Most global stock markets rose through the week amid volatility and the global number of COVID-19 cases passed the 10 million mark.
In America, several southern states had to reverse reopening plans as part of an easing of virus precautionary measures. Anthony Fauci, director of the US National Institute of Allergy and Infectious Diseases, warned that a mutation of the coronavirus could pose a threat, because faster replication might hasten its spread.
China’s new security law for Hong Kong came into force on July 1, increasing friction between the Chinese, and the US and Western countries. The issue may have ramifications for trade relations between China, America and beyond.
It marks a new era for Hong Kong, especially as the law supersedes the special administrative region’s Basic Law (constitution) and reneges on the Sino-British Joint Declaration, which stipulated a one country two systems regime for 50 years after the UK’s 1997 handover of the territory to China.
This leaves open the question as to how China will deal with Taiwan going forward and how the US and its allies will react. Taiwan’s economy is critical to the global semiconductor industry.
The development will also have consequences on the status of Hong Kong’s economy. The Asian headquarters of many foreign companies are in Hong Kong. It may also impact on the relative standing of Hong Kong’s stock exchange vis a vis Singapore’s and Shanghai’s.
The June US non-farm payroll numbers were released on Thursday and were better than expected.
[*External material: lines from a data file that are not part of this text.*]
-- ==== Sys2Proof/Machine/BitFieldCodec.lean ====
section
/-! DEFINITION. The BitFieldCodec family: BFEXT (R89) and BFINS (R91). -/

namespace Sys2Proof.Machine

/-- The response of a well-formed BFEXT to buffer A (R89, the arm of R86). -/
def bfextResponse (bigEndian : Bool) (pos len : Nat) (a : Word) : Response :=
  if fieldOK pos len then
    respond .ok ((endianNormalize bigEndian a >>> fieldShift pos len) &&& mask len)
  else raise .range

/-- The word BFINS makes of buffer A and value B (R91). -/
def insertField (pos len : Nat) (a b : Word) : Word :=
  (a &&& ~~~(mask len <<< fieldShift pos len)) ||| ((b &&& mask len) <<< fieldShift pos len)

/-- The response of a well-formed BFINS to buffer A and value B (R91, the arm of R86). The updated buffer is RESULT:
the BFU writes nothing (R31). -/
def bfinsResponse (pos len : Nat) (a b : Word) : Response :=
  if fieldOK pos len then respond .ok (insertField pos len a b) else raise .range

/-- BFEXT is accepted: its response, on the A sampled at this edge, joins the queue (R26, R34, R89). B is not read. -/
def execBfext (bigEndian : Bool) (pos len : Nat) (s : State) : Host.Outcome State Fault Refusal :=
  .next (s.answer (bfextResponse bigEndian pos len s.pins.reqA))

/-- BFINS is accepted: its response, on the A and B sampled at this edge, joins the queue (R26, R34, R91). -/
def execBfins (pos len : Nat) (s : State) : Host.Outcome State Fault Refusal :=
  .next (s.answer (bfinsResponse pos len s.pins.reqA s.pins.reqB))

end Sys2Proof.Machine
end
The economy gained 4.8 million jobs, bringing the June unemployment rate down to 11.1 percent from 13.3 percent in the preceding month.
This was somewhat dampened by the first-time jobless claims which came in at 1.43 million for the week ending June 26. This metric has hovered between 1.4 and 1.5 million per week for the last few weeks – continuously disappointing expectations (the US reports furloughed workers as unemployed, whereas in Europe they are classed as in work).
The US Federal Aviation Administration (FAA) tested Boeing’s 737 Max aircraft for three days this week, which could usher in a return to the skies for the troubled plane.
Boeing is also rumored to be planning to phase out its iconic 747 by 2022. This would mark the end of jumbo jets, as European manufacturer Airbus has already decided to halt production of its A380 wide-bodied equivalent.
With the travel and leisure sectors among the worst-hit by the COVID-19 pandemic, airlines cancelled and postponed orders for new aircraft. Boeing has so far announced 14,000 job cuts and counting. Airbus’ redundancy toll stands at 15,000. Experts estimate that for every job lost with the big plane makers, at least three more will have to go in supply chains.
This was an important week for banks: In Saudi Arabia, the proposed $15.6 billion merger between National Commercial Bank (NCB), the Kingdom’s biggest, and Samba Financial Group, the fourth-largest lender, made the headlines.
The combined entity would be by far the biggest lender in Saudi Arabia with SR464 billion, before Al-Rajhi bank with a loan portfolio worth SR269 billion.
Among GCC countries, the combined entity would rank just after Abu Dhabi bank with $213 billion in terms of assets. It would have a market share of 30 percent in the Kingdom. With the Saudi Public Investment Fund (PIF) being the largest shareholder of both entities, the merger would give it more weight in the country’s banking sector.
The merger is complementary because NCB’s focus is on retail customers and Samba’s on a corporate clientele. It also makes sense, because Saudi Arabia’s 30 million people are banked by 30 players, which is high in international comparison. The region tends to be overbanked and further bank mergers in the GCC are likely going forward.
The German parliament gave the Bundesbank the green light to continue supporting the European Central Bank’s (ECB) pandemic emergency purchase program.
The move was important in light of the highest court’s verdict earlier this year, declaring the central bank’s participation in the ECB’s 2015 public sector purchase program as potentially illegal. The ruling will give Eurozone banks a boost.
This brings us to US investment management company Bridgewater’s founder and chief investment officer, Ray Dalio, who told Bloomberg that the biggest drivers behind markets was the spending of central banks and their central governments rather than ordinary market participants.
He highlighted that close to zero or negative interest rates skewed the bank attitudes toward borrowing from the central banks. His most salient point was comparing the COVID-19 pandemic to the financial crisis of 2008/2009. Whereas then banks had to be rescued because they were relevant to the system, now it was economy as a whole which was relevant to the system and needed to be saved.
Dalio has a point, however looking at the latest spending by the world’s major central banks, the US Federal Reserve, the Bank of Japan, and the ECB, the use of swap lines by commercial banks has abated somewhat since the COVID-19 global outbreak.
Where we go from here:
The UK will experience “Super Saturday” on July 4 with pubs, restaurants, and hairdressers reopening. The British government instructed people to observe social-distancing rules and warned that it would close down parts of the country if new outbreaks were reported.
The move is important for the hospitality industry, which has had to let go of 500,000 workers and furloughed a further 1 million.
— Cornelia Meyer is a Ph.D.-level economist with 30 years of experience in investment banking and industry. She is chairperson and CEO of business consultancy Meyer Resources.